The data below holds a line containing "unfold State.newDropCell NewDropCell" and a line containing "cases hc : j.chosen with"; please quote exactly those two lines and every line between them, and nothing else.

** Opening SUPPLIED RECORDS block **

-- ==== Sys2Proof/Laws/Searches.lean ====
section
/-! SUPPORT. What the searches answer, once each: the cells they admit are those of R83 and R92, their keys order cells as R34
to R36 do, and the winner is the admitted cell before every other. A search for a new drop cell follows (R104). -/

namespace Sys2Proof.Machine

/-! ## The cells a search goes through -/

theorem Geometry.mem_cellsIn (g : Geometry) (a : AisleId) (lo hi : Nat) (c : CellAddr) :
    c ∈ g.cellsIn a lo hi ↔ c.aisle = a ∧ lo ≤ c.bay ∧ c.bay ≤ hi ∧ 1 ≤ c.level ∧ c.level ≤ g.levels
      ∧ (c.depth = .deep → g.doubleDeep = true) := by
  obtain ⟨b, side, bay, level, depth⟩ := c
  simp only [Geometry.cellsIn, List.mem_flatMap, List.mem_map, List.mem_range'_1, CellAddr.mk.injEq]
  constructor
  · rintro ⟨_, _, _, hb, _, hl, z, hz, rfl, rfl, rfl, rfl, rfl⟩
    refine ⟨rfl, by omega, by omega, by omega, by omega, fun h => ?_⟩
    by_contra hg
    simp_all
  · rintro ⟨rfl, h1, h2, h3, h4, h5⟩
    refine ⟨side, by cases side <;> simp, bay, by omega, level, by omega, depth, ?_, rfl, rfl, rfl, rfl, rfl⟩
    cases depth
    · split <;> simp
    · simp_all

theorem Geometry.mem_allCells_iff (g : Geometry) (a : AisleId) (c : CellAddr) : c ∈ g.allCells a ↔ g.InAisle a c :=
  g.mem_cellsIn a 1 g.bays c

theorem State.admits_iff {s : State} {p : Profile} {c : CellAddr} (k : Sys2Proof.Class)
    (hp : s.profile? c.aisle = some p) : s.admits k c = true ↔ p.geo.Admits s.cell k c := by
  have full : ∀ x : CellState, x.isFull = true ↔ ∃ k, x = .full k := by intro x; cases x <;> simp [CellState.isFull]
  simp only [State.admits, State.fit, State.isDoubleDeep, hp, Geometry.Admits, Bool.and_eq_true, decide_eq_true_eq,
    Bool.not_eq_true', and_assoc, Bool.or_eq_true]
  refine and_congr_right fun _ => and_congr_right fun _ => and_congr_right fun _ => ?_
  cases p.geo.doubleDeep <;> cases c.depth <;> simp [full]

/-! ## The order of cells -/

theorem searchKey_eq (p : Profile) (waste : Nat) (x : Point) (k : Sys2Proof.Class) (c : CellAddr) :
    searchKey p waste x k c = keyOf p waste x k c := by
  cases h : c.depth <;> simp [searchKey, keyOf, saturate, moveTime, handling, cellPoint, Config.timeBound, min_comm, h]

theorem sideDepth_lt (c d : CellAddr) :
    [c.side.code, depthRank c.depth] < [d.side.code, depthRank d.depth] ↔ FirstBySide c d := by
  unfold FirstBySide
  cases c.side <;> cases d.side <;> cases c.depth <;> cases d.depth <;> decide

theorem slotRank_lt {p : Profile} {waste : Nat} {x : Point} {k : Sys2Proof.Class} {e : End} {c d : CellAddr}
    (hc : c.bay ≤ p.geo.bays) (hd : d.bay ≤ p.geo.bays) :
    slotRank p waste x k e c < slotRank p waste x k e d ↔ SlotBefore p waste x k e c d := by
  unfold slotRank SlotBefore
  rw [searchKey_eq, searchKey_eq, List.cons_lt_cons_iff, List.cons_lt_cons_iff, List.cons_lt_cons_iff, sideDepth_lt]
  refine or_congr_right (and_congr_right fun _ => or_congr_right (and_congr_right fun _ => ?_))
  cases e
  · rfl
  · exact or_congr (by simp only; omega) (and_congr (by simp only; omega) Iff.rfl)

theorem targetRank_lt (p : Profile) (waste : Nat) (x : Point) (k : Sys2Proof.Class) (c d : CellAddr) :
    targetRank p waste x k c < targetRank p waste x k d ↔ TargetBefore p waste x k c d := by
  unfold targetRank TargetBefore
  rw [searchKey_eq, searchKey_eq, List.cons_lt_cons_iff, List.cons_lt_cons_iff, List.cons_lt_cons_iff,
    List.cons_lt_cons_iff, sideDepth_lt]

/-- Two cells of an aisle of one bay, level, side and depth are one. -/
theorem cell_eq_of {c d : CellAddr} (ha : c.aisle = d.aisle) (hb : c.bay = d.bay) (hl : c.level = d.level)
    (h : [c.side.code, depthRank c.depth] = [d.side.code, depthRank d.depth]) : c = d := by
  obtain ⟨a, s, b, l, z⟩ := c
  obtain ⟨a', s', b', l', z'⟩ := d
  simp only at ha hb hl h
  subst ha hb hl
  cases s <;> cases s' <;> cases z <;> cases z' <;> first | rfl | simp [Side.code, depthRank] at h

theorem slotRank_injective {p : Profile} {waste : Nat} {x : Point} {k : Sys2Proof.Class} {e : End} {c d : CellAddr}
    (ha : c.aisle = d.aisle) (hc : c.bay ≤ p.geo.bays) (hd : d.bay ≤ p.geo.bays)
    (h : slotRank p waste x k e c = slotRank p waste x k e d) : c = d := by
  simp only [slotRank, List.cons.injEq] at h
  obtain ⟨-, hl, hb, h1, h2, -⟩ := h
  refine cell_eq_of ha ?_ hl (by rw [h1, h2])
  cases e <;> simp only at hb <;> omega

theorem targetRank_injective {p : Profile} {waste : Nat} {x : Point} {k : Sys2Proof.Class} {c d : CellAddr}
    (ha : c.aisle = d.aisle) (h : targetRank p waste x k c = targetRank p waste x k d) : c = d := by
  simp only [targetRank, List.cons.injEq] at h
  obtain ⟨-, hl, -, hb, h1, h2, -⟩ := h
  exact cell_eq_of ha hb hl (by rw [h1, h2])

/-! ## The winner -/

/-- With keys that tell the elements apart, `minBy` answers an element exactly where its key is the least of all. -/
theorem minBy_eq_some_iff {α : Type} (key : α → List Nat) {xs : List α} (x : α)
    (inj : ∀ y ∈ xs, ∀ z ∈ xs, key y = key z → y = z) :
    minBy key xs = some x ↔ x ∈ xs ∧ ∀ y ∈ xs, y ≠ x → key x < key y := by
  have least : ∀ {x}, minBy key xs = some x → x ∈ xs ∧ ∀ y ∈ xs, y ≠ x → key x < key y := by
    intro x h
    obtain ⟨before, behind, hxs, h1, h2⟩ := minBy_eq_some key h
    have hx : x ∈ xs := by simp [hxs]
    refine ⟨hx, fun y hy hne => ?_⟩
    have hle : key x ≤ key y := by
      rw [hxs, List.mem_append, List.mem_cons] at hy
      rcases hy with hy | rfl | hy
      · exact (h1 y hy).le
      · exact absurd rfl hne
      · exact h2 y hy
    exact lt_of_le_of_ne hle fun he => hne (inj x hx y hy he).symm
  refine ⟨least, fun ⟨hx, h⟩ => ?_⟩
  cases hm : minBy key xs with
  | none => rw [minBy_eq_none_iff] at hm; simp [hm] at hx
  | some y =>
    obtain ⟨hy, h'⟩ := least hm
    by_cases he : y = x
    · rw [he]
    · exact absurd ((h y hy he).trans (h' x hx (Ne.symm he))) (lt_irrefl _)

/-- The test of a search beside the cells it admits. -/
theorem State.slotWinner_eq_some {s : State} {a : AisleId} {e : End} {x : Point} {k : Sys2Proof.Class}
    {ok : CellAddr → Bool} {p : Profile} (hp : s.profile? a = some p) (c : CellAddr) :
    s.slotWinner a e x k ok = some c ↔
      Wins (fun c => SlotCell p s.cell a k c ∧ ok c = true) (SlotBefore p s.ale.waste x k e) c := by
  have mem : ∀ c, c ∈ (p.geo.allCells a).filter (fun c => s.admits k c && ok c)
      ↔ SlotCell p s.cell a k c ∧ ok c = true := by
    intro c
    rw [List.mem_filter, Geometry.mem_allCells_iff, Bool.and_eq_true, ← and_assoc]
    refine and_congr_left fun _ => and_congr_right fun h => State.admits_iff k (by rw [h.1]; exact hp)
  simp only [State.slotWinner, hp]
  rw [minBy_eq_some_iff]
  · simp only [mem, Wins]
    exact and_congr_right fun hc => forall_congr' fun d => imp_congr_right fun hd => imp_congr_right fun _ =>
      slotRank_lt hc.1.1.2.2.1 hd.1.1.2.2.1
  · intro c hc d hd h
    rw [mem] at hc hd
    exact slotRank_injective (hc.1.1.1.trans hd.1.1.1.symm) hc.1.1.2.2.1 hd.1.1.2.2.1 h

theorem State.slotWinner_eq_none {s : State} {a : AisleId} {e : End} {x : Point} {k : Sys2Proof.Class}
    {ok : CellAddr → Bool} {p : Profile} (hp : s.profile? a = some p) :
    s.slotWinner a e x k ok = none ↔ ∀ c, ¬ (SlotCell p s.cell a k c ∧ ok c = true) := by
  simp only [State.slotWinner, hp, minBy_eq_none_iff, List.filter_eq_nil_iff, Bool.and_eq_true,
    Geometry.mem_allCells_iff, SlotCell]
  refine forall_congr' fun c => ⟨fun h hc => h hc.1.1 ⟨?_, hc.2⟩, fun h hc ha => h ⟨⟨hc, ?_⟩, ha.2⟩⟩
  · exact (State.admits_iff k (by rw [hc.1.1.1]; exact hp)).mpr hc.1.2
  · exact (State.admits_iff k (by rw [hc.1]; exact hp)).mp ha.1

theorem State.targetWinner_mem {s : State} {source : CellAddr} {k : Sys2Proof.Class} {ok : CellAddr → Bool} {p : Profile}
    (hp : s.profile? source.aisle = some p) (c : CellAddr) :
    c ∈ (p.geo.cellsIn source.aisle (max 1 (source.bay - p.op.window)) (min p.geo.bays (source.bay + p.op.window))).filter
        (fun c => s.admits k c && decide (c ≠ source) && decide (c ≠ deepOf source) && ok c)
      ↔ TargetCell p s.cell source k c ∧ ok c = true := by
  rw [List.mem_filter, Geometry.mem_cellsIn]
  simp only [Bool.and_eq_true, decide_eq_true_eq, TargetCell, Geometry.InAisle]
  constructor
  · rintro ⟨⟨ha, h1, h2, h3⟩, ⟨⟨hc, h4⟩, h5⟩, h6⟩
    exact ⟨⟨⟨ha, by omega, by omega, h3⟩, by omega, by omega,
      (State.admits_iff k (by rw [ha]; exact hp)).mp hc, h4, h5⟩, h6⟩
  · rintro ⟨⟨⟨ha, h1, h2, h3⟩, h4, h5, hc, h6, h7⟩, h8⟩
    exact ⟨⟨ha, by omega, by omega, h3⟩, ⟨⟨(State.admits_iff k (by rw [ha]; exact hp)).mpr hc, h6⟩, h7⟩, h8⟩

theorem State.targetWinner_eq_some {s : State} {source : CellAddr} {x : Point} {k : Sys2Proof.Class}
    {ok : CellAddr → Bool} {p : Profile} (hp : s.profile? source.aisle = some p) (c : CellAddr) :
    s.targetWinner source x k ok = some c ↔
      Wins (fun c => TargetCell p s.cell source k c ∧ ok c = true) (TargetBefore p s.ale.waste x k) c := by
  simp only [State.targetWinner, hp]
  rw [minBy_eq_some_iff]
  · simp only [State.targetWinner_mem hp, Wins, targetRank_lt]
  · intro c hc d hd h
    rw [State.targetWinner_mem hp] at hc hd
    exact targetRank_injective (hc.1.1.1.trans hd.1.1.1.symm) h

theorem State.targetWinner_eq_none {s : State} {source : CellAddr} {x : Point} {k : Sys2Proof.Class}
    {ok : CellAddr → Bool} {p : Profile} (hp : s.profile? source.aisle = some p) :
    s.targetWinner source x k ok = none ↔ ∀ c, ¬ (TargetCell p s.cell source k c ∧ ok c = true) := by
  simp only [State.targetWinner, hp, minBy_eq_none_iff, List.eq_nil_iff_forall_not_mem, State.targetWinner_mem hp]

/-! ## The search for a new drop cell (R104) -/

/-- Everything the search for a new drop cell can answer, in a state that has its cells and its intervals. -/
theorem State.newDropCell_eq_some {s : State} {c : CraneId} {j : Job} {a : AisleId} {p : Profile} (d new : CellAddr)
    (hp : s.profile? a = some p) (hj : j.aisle = a) (hs : j.kind = .relocate → ∀ x, j.chosen = some x → x.aisle = a) :
    s.newDropCell c j d = some new ↔
      NewDropCell p s.ale.waste s.cell (fun b => s.dropKeepsGap c b = true) j d new := by
  subst hj
  unfold State.newDropCell NewDropCell Job.dropRedirectable
  cases hk : j.kind
  · simp only [Bool.or_eq_false_iff]
    by_cases h : j.destination = none ∨ j.redirectAllowed = true
    · rw [if_neg (by rcases h with h | h <;> simp [h])]
      simp only [h, true_and]
      exact State.slotWinner_eq_some hp new
    · rw [if_pos (by rw [not_or] at h; cases hd : j.destination <;> simp_all)]
      simp [h]
  · simp
  · simp only [Bool.true_eq_false, if_false]
    cases hc : j.chosen with
    | none => simp
    | some source =>
      simp only [Option.some.injEq, exists_eq_left']
      exact State.targetWinner_eq_some (by rw [hs hk source hc]; exact hp) new

/-- The records of the cells stand where the Cell Map does. -/
theorem State.cell_of_cmp {s t : State} (h : t.cmp = s.cmp) : t.cell = s.cell := by
  funext c
  simp only [State.cell, State.profile?, State.aisle, h]

/-- The records once a drop cell reserved for a job has been found occupied (R15). -/
theorem State.foundOccupied_cell {s : State} (hw : MapWf s) {d : CellAddr} {h : Handle}
    (hd : (s.cell d).state = .inReserved h) : (s.foundOccupied d h).cell =
      fun b => if b = d then { state := .full (s.fit d), conflict := true } else s.cell b := by
  have he : s.existing d := by
    by_contra hn
    rw [State.cell_of_not_existing hn] at hd
    cases hd
  have hc : (s.foundOccupied d h).cell = (s.putCell d { state := .full (s.fit d), conflict := true }).cell := by
    rw [State.foundOccupied, if_pos hd]
    rfl
  rw [hc]
  exact funext fun b => State.cell_putCell hw d b _ he

/-- What a report of a bay from a WORKING crane leaves of the map, the settings and its aisle's table (R114, R116). -/
theorem State.railReport_working {s : State} {c : CraneId} {a : AisleId} {e : End} (bay : Nat) (xs : List Step)
    (j : Option Handle) (p : List Byte) (hm : (s.crane c).mapping = some (a, e)) (hs : (s.crane c).state = .working) :
    (s.railReport c bay xs j p).cmp = s.cmp ∧ (s.railReport c bay xs j p).ale = s.ale
      ∧ (s.railReport c bay xs j p).crane c = s.crane c
      ∧ (s.railReport c bay xs j p).rail a = (s.rail a).map fun r => r.set e { r.get e with
          granted := (r.get e).granted.fallen bay (s.stepBays (xs ++ (s.crane c).redirectSteps)) } := by
  unfold State.railReport State.shrunkHull State.shrink State.grant State.updOwn State.updEntry State.entry
  simp only [hm, hs]
  cases hr : s.rail a with
  | none => simp [hr]
  | some r =>
    simp only [Option.map_some]
    by_cases hb : (r.get e).granted.holds bay = true
    · by_cases hg : (r.get e).granted = hull bay (s.stepBays (xs ++ (s.crane c).redirectSteps))
      · rw [if_pos hb, if_pos hg, Interval.fallen, if_pos hb, ← hg, hr]
        exact ⟨rfl, rfl, rfl, by cases e <;> rfl⟩
      · simp [hb, hg, Interval.fallen, State.select]
    · rw [if_neg hb, Interval.fallen, if_neg hb, State.raiseFault, State.raise_rail, hr]
      exact ⟨rfl, rfl, rfl, by cases e <;> rfl⟩

/-- What a step reported by a WORKING crane leaves of the map, the settings and its aisle's table (R100, R114). -/
theorem State.reachStep_working {s : State} {c : CraneId} {a : AisleId} {e : End} (j : Job) (x : Step) (xs : List Step)
    (p : List Byte) (hm : (s.crane c).mapping = some (a, e)) (hs : (s.crane c).state = .working) :
    (s.reachStep c j x xs p).cmp = s.cmp ∧ (s.reachStep c j x xs p).ale = s.ale
      ∧ ((s.reachStep c j x xs p).crane c).mapping = some (a, e)
      ∧ (s.reachStep c j x xs p).rail a = (s.rail a).map fun r => r.set e { r.get e with
          granted := (r.get e).granted.fallen (s.placePoint x.place).bay (s.stepBays (xs ++ (s.crane c).redirectSteps)) } := by
  obtain ⟨h1, h2, h3, h4⟩ := State.railReport_working (s := s.stopDeadline c) (c := c) (a := a) (e := e)
    (s.placePoint x.place).bay xs (some j.handle) p (by simpa [State.stopDeadline] using hm) (by simpa [State.stopDeadline] using hs)
  have h5 : ((s.stopDeadline c).crane c).redirectSteps = (s.crane c).redirectSteps := by
    simp [State.stopDeadline, Crane.redirectSteps]
  rw [h5] at h4
  unfold State.reachStep State.setPosition
  refine ⟨?_, ?_, ?_, ?_⟩
  · simpa [State.stopDeadline] using h1
  · simpa [State.stopDeadline] using h2
  · rw [State.setCrane_crane, if_pos rfl, h3]
    simpa [State.stopDeadline] using hm
  · exact h4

** Closing SUPPLIED RECORDS block **

_ANSWER FOR THE TASK_
  unfold State.newDropCell NewDropCell Job.dropRedirectable
  cases hk : j.kind
  · simp only [Bool.or_eq_false_iff]
    by_cases h : j.destination = none ∨ j.redirectAllowed = true
    · rw [if_neg (by rcases h with h | h <;> simp [h])]
      simp only [h, true_and]
      exact State.slotWinner_eq_some hp new
    · rw [if_pos (by rw [not_or] at h; cases hd : j.destination <;> simp_all)]
      simp [h]
  · simp
  · simp only [Bool.true_eq_false, if_false]
    cases hc : j.chosen with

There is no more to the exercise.